**TASK DESCRIPTION**
Copy every line from the records below that carries the word "increasing".

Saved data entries
-- ==== Sys2Proof/Machine/Ops.lean ====
section
/-! DEFINITION. The named operations over the state that the stages share: outcomes in sequence, checked counters, the
per-class pools, the record arena, the window set, arbitration, and the host port. -/

namespace Sys2Proof.Machine

/-- The outcome of a phase or of an instruction. -/
abbrev Result := Host.Outcome State Fault Refusal

/-- Go on with `f` from the next state; a fault or a refusal ends the run (R66). -/
def andThen (o : Result) (f : State → Result) : Result :=
  match o with
  | .next s => f s
  | .fault r => .fault r
  | .refused r => .refused r

/-! ## Checked counters (R37, R113) -/

/-- A value that a counter, an id or a timestamp of this implementation can hold (R37). -/
def fits (s : State) (v : Nat) : Bool :=
  match s.params.ctrBits with
  | none => true
  | some b => decide (v < 2 ^ b)

/-- Write the value `v` to the counter `name` by the update `f`, or raise `Overflow(name)` (R113). -/
def checked (name : Counter) (v : Nat) (s : State) (t : State) : Result :=
  if fits s v then .next t else .fault (.overflow name)

/-- A dispatch queue of `n` entries is within the capacity of this implementation (R113). -/
def dqFits (s : State) (n : Nat) : Bool :=
  match s.params.dqCap with
  | none => true
  | some cap => decide (n ≤ cap)

/-! ## Per-class pools -/

/-- The value for class `c`. -/
def classGet (p : PerClass) (c : OpClass) : Nat :=
  match c with
  | .c0 => p.c0
  | .c1 => p.c1
  | .c2 => p.c2

/-- The value of every class from a function of the class. -/
def classMk (f : OpClass → Nat) : PerClass := { c0 := f .c0, c1 := f .c1, c2 := f .c2 }

/-- The window capacity `L` of R9. -/
def windowLimit (cfg : Config) : Nat := 2 * (cfg.k.c0 + cfg.k.c1 + cfg.k.c2)

/-! ## The record arena (R29) -/

/-- Look up an id in an arena. -/
def arenaGet (m : List (Nat × Record)) (id : Nat) : Option Record :=
  match m with
  | [] => none
  | e :: rest => if e.1 = id then some e.2 else arenaGet rest id

/-- `REC[id] <- r`, keeping the ids in rising order. -/
def arenaSet (m : List (Nat × Record)) (id : Nat) (r : Record) : List (Nat × Record) :=
  match m with
  | [] => [(id, r)]
  | e :: rest =>
    if id < e.1 then (id, r) :: e :: rest
    else if id = e.1 then (id, r) :: rest
    else e :: arenaSet rest id r

/-- `REC[id]`, `none` where no record of that id exists. -/
def recOf (s : State) (id : Nat) : Option Record := arenaGet s.recs id

/-- `REC[id]` exists and satisfies `p`. -/
def recHas (s : State) (id : Nat) (p : Record → Bool) : Bool :=
  match recOf s id with
  | some r => p r
  | none => false

/-- The `for each` loop of R12 over the records of the ids in `ids`: each element writes only its own record. -/
def updateRecs (s : State) (ids : List Nat) (f : Record → Record) : State :=
  { s with recs := s.recs.map (fun e => if ids.contains e.1 then (e.1, f e.2) else e) }

/-! ## The window (R28) -/

/-- `S ∪ {id}`, in rising order without repeats. -/
def insertId (l : List Nat) (id : Nat) : List Nat :=
  match l with
  | [] => [id]
  | x :: rest =>
    if id < x then id :: x :: rest
    else if id = x then x :: rest
    else x :: insertId rest id

/-- The window entries whose record satisfies `p`. -/
def winWith (s : State) (p : Record → Bool) : List Nat := s.win.filter (fun w => recHas s w p)

/-! ## Arbitration (R81, R91) -/

/-- Put `x` into a list that is in rising order of `rank`, before the elements of its own rank. -/
def insertByRank (rank : Nat → Nat) (x : Nat) : List Nat → List Nat
  | [] => [x]
  | y :: rest => if rank x ≤ rank y then x :: y :: rest else y :: insertByRank rank x rest

/-- The candidates in rising order of `rank`. -/
def sortByRank (rank : Nat → Nat) : List Nat → List Nat
  | [] => []
  | x :: rest => insertByRank rank x (sortByRank rank rest)

/-- The first `n` candidates in the order of `rank`: every choice that meets the size law of R81 and R91 is one of
these for some `rank`. -/
def arbitrate (rank : Nat → Nat) (cands : List Nat) (n : Nat) : List Nat := (sortByRank rank cands).take n

/-- The order of preference of `ARB_BUS` (R81): increasing id for the reference policy. -/
def busRank (p : ArbPolicy) (cands : List Nat) (nfree : Nat) (id : Nat) : Nat :=
  match p with
  | .oldestFirst => id
  | .free n => Config.freeBusRank n cands nfree id

/-- The order of preference of `ARB_FU` (R91): increasing id for the reference policy. -/
def fuRank (p : ArbPolicy) (c : OpClass) (cands : List Nat) (avail : Nat) (id : Nat) : Nat :=
  match p with
  | .oldestFirst => id
  | .free n => Config.freeFuRank n c cands avail id

/-- `ARB_BUS(C_d, nfree)` of R81. -/
def arbBus (p : ArbPolicy) (cands : List Nat) (nfree : Nat) : List Nat :=
  arbitrate (busRank p cands nfree) cands nfree

/-- `ARB_FU(c, E[c], FU_AVAIL[c])` of R91. -/
def arbFu (p : ArbPolicy) (c : OpClass) (cands : List Nat) (avail : Nat) : List Nat :=
  arbitrate (fuRank p c cands avail) cands avail

/-! ## The result buses (R24) -/

/-- The indices of the free buses, in increasing order, counted from `j` (the sequence `F` of R82). -/
def freeIndicesFrom (j : Nat) : List Bus → List Nat
  | [] => []
  | b :: rest => if b.busy then freeIndicesFrom (j + 1) rest else j :: freeIndicesFrom (j + 1) rest

/-- The indices of the free buses, in increasing order. -/
def freeIndices (buses : List Bus) : List Nat := freeIndicesFrom 0 buses

/-- Some busy bus carries `tag` (the OR over the comparators of one slot, R85). -/
def onBus (buses : List Bus) (tag : Nat) : Bool := buses.any (fun b => b.busy && b.tag == tag)

/-! ## The instruction-source port (R40) -/

/-- The word of the stream at the 1-based position `k`, `none` for `EXHAUSTED`. -/
def streamAt (st : HostStream) (k : Nat) : Option Word :=
  match st.words[k - 1]? with
  | some w => some w
  | none =>
    match st.tail with
    | .exhausted => none
    | .repeats w ws => (w :: ws)[(k - 1 - st.words.length) % (ws.length + 1)]?
    | .free n => some (Config.freeStreamWord n (k - 1 - st.words.length))

/-- `SrcNext()` (R11, R40): the descriptor number `FETCHED + 1` of the stream (R38), `none` for `EXHAUSTED`. -/
def srcNext (s : State) : Option Word := streamAt s.stream (s.fetched + 1)

end Sys2Proof.Machine
end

**EXERCISE ANSWER**
/-- The order of preference of `ARB_BUS` (R81): increasing id for the reference policy. -/
/-- The order of preference of `ARB_FU` (R91): increasing id for the reference policy. -/
/-- The indices of the free buses, in increasing order, counted from `j` (the sequence `F` of R82). -/
/-- The indices of the free buses, in increasing order. -/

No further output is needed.